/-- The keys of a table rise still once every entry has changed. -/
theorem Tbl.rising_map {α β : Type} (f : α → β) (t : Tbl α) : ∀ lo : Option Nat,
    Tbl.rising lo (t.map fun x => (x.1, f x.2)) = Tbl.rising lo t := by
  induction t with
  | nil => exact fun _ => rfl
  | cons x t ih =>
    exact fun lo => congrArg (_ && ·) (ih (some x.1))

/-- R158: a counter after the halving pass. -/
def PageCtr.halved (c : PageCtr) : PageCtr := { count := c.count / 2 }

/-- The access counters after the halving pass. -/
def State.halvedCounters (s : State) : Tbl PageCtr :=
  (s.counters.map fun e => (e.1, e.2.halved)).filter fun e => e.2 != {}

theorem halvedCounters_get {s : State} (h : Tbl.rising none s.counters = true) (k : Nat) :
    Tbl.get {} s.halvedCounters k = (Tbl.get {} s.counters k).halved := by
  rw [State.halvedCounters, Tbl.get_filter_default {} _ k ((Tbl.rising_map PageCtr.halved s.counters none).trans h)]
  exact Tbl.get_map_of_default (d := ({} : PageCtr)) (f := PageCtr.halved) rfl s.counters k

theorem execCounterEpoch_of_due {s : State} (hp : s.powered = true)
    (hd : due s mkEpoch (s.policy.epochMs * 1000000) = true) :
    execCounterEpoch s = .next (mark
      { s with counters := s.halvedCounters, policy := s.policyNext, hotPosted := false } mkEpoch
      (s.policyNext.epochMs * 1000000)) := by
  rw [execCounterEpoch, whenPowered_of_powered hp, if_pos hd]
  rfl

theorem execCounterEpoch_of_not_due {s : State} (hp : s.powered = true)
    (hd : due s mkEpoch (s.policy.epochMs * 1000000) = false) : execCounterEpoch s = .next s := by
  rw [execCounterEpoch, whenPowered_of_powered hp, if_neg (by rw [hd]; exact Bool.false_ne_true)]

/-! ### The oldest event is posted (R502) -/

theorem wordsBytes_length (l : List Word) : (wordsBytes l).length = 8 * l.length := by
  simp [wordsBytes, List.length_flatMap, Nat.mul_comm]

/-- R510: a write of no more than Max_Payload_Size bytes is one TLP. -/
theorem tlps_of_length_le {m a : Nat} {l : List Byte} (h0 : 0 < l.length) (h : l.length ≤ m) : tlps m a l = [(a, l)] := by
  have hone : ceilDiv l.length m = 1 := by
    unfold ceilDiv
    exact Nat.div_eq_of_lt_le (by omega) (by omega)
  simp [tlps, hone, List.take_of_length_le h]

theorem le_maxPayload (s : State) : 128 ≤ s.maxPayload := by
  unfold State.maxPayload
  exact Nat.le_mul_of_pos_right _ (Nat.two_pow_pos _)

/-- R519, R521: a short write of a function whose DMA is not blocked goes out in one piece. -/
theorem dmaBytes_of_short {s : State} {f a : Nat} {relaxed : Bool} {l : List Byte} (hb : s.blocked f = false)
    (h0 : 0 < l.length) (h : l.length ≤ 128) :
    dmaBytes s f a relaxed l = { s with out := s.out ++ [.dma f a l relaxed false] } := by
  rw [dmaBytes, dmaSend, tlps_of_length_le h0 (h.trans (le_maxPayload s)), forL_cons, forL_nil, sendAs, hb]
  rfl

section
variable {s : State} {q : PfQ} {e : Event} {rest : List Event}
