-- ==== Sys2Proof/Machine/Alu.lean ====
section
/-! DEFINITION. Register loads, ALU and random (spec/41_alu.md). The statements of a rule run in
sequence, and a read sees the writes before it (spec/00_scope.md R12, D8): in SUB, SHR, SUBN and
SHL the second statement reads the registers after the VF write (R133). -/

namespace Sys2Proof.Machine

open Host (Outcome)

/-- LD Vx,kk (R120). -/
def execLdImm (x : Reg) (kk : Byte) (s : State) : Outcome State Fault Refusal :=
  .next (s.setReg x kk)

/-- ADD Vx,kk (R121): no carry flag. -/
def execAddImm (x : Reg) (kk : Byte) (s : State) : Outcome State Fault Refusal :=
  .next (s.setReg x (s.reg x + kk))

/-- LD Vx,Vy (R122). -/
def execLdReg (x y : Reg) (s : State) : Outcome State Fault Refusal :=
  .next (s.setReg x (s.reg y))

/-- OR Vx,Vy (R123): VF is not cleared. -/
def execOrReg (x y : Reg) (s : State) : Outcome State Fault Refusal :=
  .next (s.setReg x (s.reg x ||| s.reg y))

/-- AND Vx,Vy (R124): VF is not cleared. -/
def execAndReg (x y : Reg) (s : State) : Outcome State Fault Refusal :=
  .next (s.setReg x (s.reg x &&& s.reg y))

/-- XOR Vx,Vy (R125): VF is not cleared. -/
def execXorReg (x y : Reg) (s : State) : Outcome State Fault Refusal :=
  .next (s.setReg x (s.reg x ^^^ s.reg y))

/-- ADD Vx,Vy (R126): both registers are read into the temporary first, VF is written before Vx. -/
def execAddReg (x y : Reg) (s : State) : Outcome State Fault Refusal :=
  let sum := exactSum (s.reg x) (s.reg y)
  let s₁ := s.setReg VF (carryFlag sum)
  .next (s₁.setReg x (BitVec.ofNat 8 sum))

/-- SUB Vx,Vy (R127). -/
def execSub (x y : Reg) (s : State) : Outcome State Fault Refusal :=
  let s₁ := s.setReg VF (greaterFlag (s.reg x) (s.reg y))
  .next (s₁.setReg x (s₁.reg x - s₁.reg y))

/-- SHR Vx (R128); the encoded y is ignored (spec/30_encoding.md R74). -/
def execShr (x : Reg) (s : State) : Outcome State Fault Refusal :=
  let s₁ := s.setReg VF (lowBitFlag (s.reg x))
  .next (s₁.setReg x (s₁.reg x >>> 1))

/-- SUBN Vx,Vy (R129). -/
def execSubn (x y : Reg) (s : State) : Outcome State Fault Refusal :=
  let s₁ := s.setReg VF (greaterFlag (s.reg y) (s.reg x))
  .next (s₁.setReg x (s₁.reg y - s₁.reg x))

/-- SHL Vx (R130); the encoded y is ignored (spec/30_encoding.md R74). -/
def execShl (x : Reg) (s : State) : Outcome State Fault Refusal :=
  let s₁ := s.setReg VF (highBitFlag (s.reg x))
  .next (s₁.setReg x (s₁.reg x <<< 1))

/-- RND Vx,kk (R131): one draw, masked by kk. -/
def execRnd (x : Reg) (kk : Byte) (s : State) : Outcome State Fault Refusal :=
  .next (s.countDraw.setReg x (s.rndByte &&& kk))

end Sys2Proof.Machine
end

+ + + + +

### Task prompt
From the records above, extract exactly and only the lines that begin at the line with "exact Nat.le_mul_of_pos_right _" and stop after the line with "s.blocked f = false)".

### Written solution
  exact Nat.le_mul_of_pos_right _ (Nat.two_pow_pos _)

/-- R519, R521: a short write of a function whose DMA is not blocked goes out in one piece. -/
theorem dmaBytes_of_short {s : State} {f a : Nat} {relaxed : Bool} {l : List Byte} (hb : s.blocked f = false)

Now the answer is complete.